A Curious Invitation present London Month of the Dead
THE FEAR OF GOD - Burial rituals in the early Middle Ages
A talk at the Dissenters Chapel with Historian Andrew Reynolds
Sunday the 10th October 2021 at 1:30 pm

Death was very much a part of life in the early Middle Ages. With wars, famines, plagues and infant mortality always ready to whisk you off to an early grave it is no wonder that life expectancy for men in the 13th Century was just 31 years. With the prospect of such a short lifespan Medieval society gave serious thought to death, judgement and the afterlife. The fear of God and of ending up in Purgatory or Hell was a very real one.

Funerals for those who died a “good death” were elaborate affairs, involving the washing of the body, a vigil and Masses being said for the safe passage of the soul of the deceased, and could involve a degree of oneupmanship for wealthier families. Executed criminals on the other hand were usually interred away from church graveyards to prevent them gaining the access to Heaven that burial in sanctified ground would facilitate.
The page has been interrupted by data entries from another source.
-- ==== Sys2Proof/Machine/Reference.lean ====
section
/-! DEFINITION. The reference meaning of the placement stage (`spec/42_lidar_assembler.md` R175, R176 (a)): exact real
coordinates, with the exact cosine and sine of an angle in degrees (`spec/00_scope.md` R9, G1). The machine does not
compute it: its endpoints are `Config.place`, in open formats, and no source relates the two (R176 (c)). It is given as a
relation, so that nothing here stands for a computed real number. -/

namespace Sys2Proof.Machine

/-- A pose in real numbers: millimetres, millimetres, degrees (R26). -/
structure RefPose where
  x : ℝ
  y : ℝ
  heading : ℝ

/-- A point of the world frame in real millimetres (R175). -/
structure RefPoint where
  x : ℝ
  y : ℝ

/-- `p` is the reference endpoint `P(k, d)` (R175):
`(Pose.x + d * cosd(Pose.heading + k), Pose.y + d * sind(Pose.heading + k))`, where `cosd(a) = cos(a * pi / 180)` and
`sind(a) = sin(a * pi / 180)` (R9). -/
def IsRefPoint (pose : RefPose) (k : ScanIndex) (d : Range) (p : RefPoint) : Prop :=
  p.x = pose.x + (d.toNat : ℝ) * Real.cos ((pose.heading + (k.val : ℝ)) * Real.pi / 180) ∧
  p.y = pose.y + (d.toNat : ℝ) * Real.sin ((pose.heading + (k.val : ℝ)) * Real.pi / 180)

/-- `seg` is the reference segment of a surviving pair (R175): from `P(i, d1)` to `P(j, d2)`. -/
def IsRefSegment (pose : RefPose) (q : Polar) (seg : SegmentOf RefPoint) : Prop :=
  IsRefPoint pose q.i q.d1 seg.start ∧ IsRefPoint pose q.j q.d2 seg.stop

/-- `out` is the reference result of Assemble(scan, Pose) (R170, R176 (a)). -/
def IsRefAssembly (scan : RangeScan) (pose : RefPose) (out : List (SegmentOf RefPoint)) : Prop :=
  List.Forall₂ (IsRefSegment pose) (polarForm scan) out

end Sys2Proof.Machine
end

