-- ==== Sys2Proof/Laws/Framing.lean ====
section
/-! SUPPORT. What a run of DATA bytes does to the buffer, said once for every length: it emits nothing, it keeps an
unsynced buffer unsynced, and after it the guard finds either the buffer with the run appended or an unsynced buffer. Every
claim about which Frames a stream yields rests on these. -/

namespace Sys2Proof.Machine

/-- The guard makes no buffer synced. -/
theorem overflowGuard_not_synced {cur : List Byte} (h : synced cur = false) : synced (overflowGuard cur) = false := by
  unfold overflowGuard; split_ifs <;> simp [h]

/-- A DATA byte makes no buffer synced. -/
theorem append_not_synced {cur : List Byte} (h : synced cur = false) {d : Byte} (hd : isSync d = false) :
    synced (cur ++ [d]) = false := by
  cases cur <;> simp_all

/-- DATA bytes emit no Frame (R116). -/
theorem framesOf_of_data {ds : List Byte} (hd : ∀ d ∈ ds, isSync d = false) (cur : List Byte) :
    (framesOf cur ds).2 = [] := by
  induction ds generalizing cur with
  | nil => rfl
  | cons d ds ih =>
    rw [framesOf_cons, byteStep_of_data (hd d (by simp))]
    simp [ih (fun x hx => hd x (by simp [hx]))]

/-- An unsynced buffer stays unsynced over DATA bytes (R115). -/
theorem framesOf_not_synced {ds : List Byte} (hd : ∀ d ∈ ds, isSync d = false) {cur : List Byte}
    (h : synced cur = false) : synced (framesOf cur ds).1 = false := by
  induction ds generalizing cur with
  | nil => exact h
  | cons d ds ih =>
    rw [framesOf_cons, byteStep_of_data (hd d (by simp))]
    exact ih (fun x hx => hd x (by simp [hx]))
      (append_not_synced (overflowGuard_not_synced h) (hd d (by simp)))

/-- What the guard finds after a run of DATA bytes: the whole run on the buffer where both fit the bound, and an unsynced
buffer where they do not (R113, R118). -/
theorem overflowGuard_after_data {ds : List Byte} (hd : ∀ d ∈ ds, isSync d = false) (cur : List Byte) :
    (cur.length + ds.length ≤ Config.hw.bufBound → overflowGuard (framesOf cur ds).1 = cur ++ ds) ∧
    (Config.hw.bufBound < cur.length + ds.length → synced (overflowGuard (framesOf cur ds).1) = false) := by
  induction ds generalizing cur with
  | nil =>
    simp only [framesOf_nil, List.append_nil, List.length_nil, Nat.add_zero]
    exact ⟨fun h => overflowGuard_of_le h, fun h => by rw [overflowGuard_of_gt h]; rfl⟩
  | cons d ds ih =>
    rw [framesOf_cons, byteStep_of_data (hd d (by simp))]
    have hd' : ∀ x ∈ ds, isSync x = false := fun x hx => hd x (by simp [hx])
    by_cases hl : cur.length ≤ Config.hw.bufBound
    · rw [overflowGuard_of_le (cur := cur) hl]
      have := ih hd' (cur ++ [d])
      simp only [List.length_append, List.length_cons, List.length_nil, List.append_assoc,
        List.singleton_append] at this ⊢
      exact ⟨fun h => this.1 (by omega), fun h => this.2 (by omega)⟩
    · rw [overflowGuard_of_gt (cur := cur) (Nat.lt_of_not_le hl)]
      refine ⟨fun h => absurd h (by simp; omega), fun _ => overflowGuard_not_synced (framesOf_not_synced hd' ?_)⟩
      simp [hd d (by simp)]

/-- The Frames of a stream and one more byte. -/
theorem framesOf_concat (cur bs : List Byte) (b : Byte) :
    (framesOf cur (bs ++ [b])).2 = (framesOf cur bs).2 ++ (byteStep (framesOf cur bs).1 b).2.toList := by
  rw [framesOf_append]; simp

end Sys2Proof.Machine
end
In his talk Andrew Reynolds will examine the emergence and development of churches and churchyards in London against the backdrop of the Conversion of the London region and its impacts upon the burial topography of the post-Roman city. It seems clear that religious change was slower than assumed, and that local communities buried their dead in a wide range of situations before the widespread building of local churches in the later 10th and 11th centuries.

Tickets £12 including a 20% donation toward a host of restoration projects at Kensal Green Cemetery. Please click here to purchase.

Andrew Reynolds
Andrew Reynolds is Professor of Medieval Archaeology at the Institute of Archaeology, UCL. He has written books and articles and appeared in TV programmes relating to archaeology and history. He has a long running interest in the archaeology of London, having excavated a Soho townhouse and recorded various buildings in the city, including Westminster Abbey, the London Guildhall and St Bride’s Church in Fleet Street. He is the author of Anglo-Saxon Deviant Burial Customs (2009)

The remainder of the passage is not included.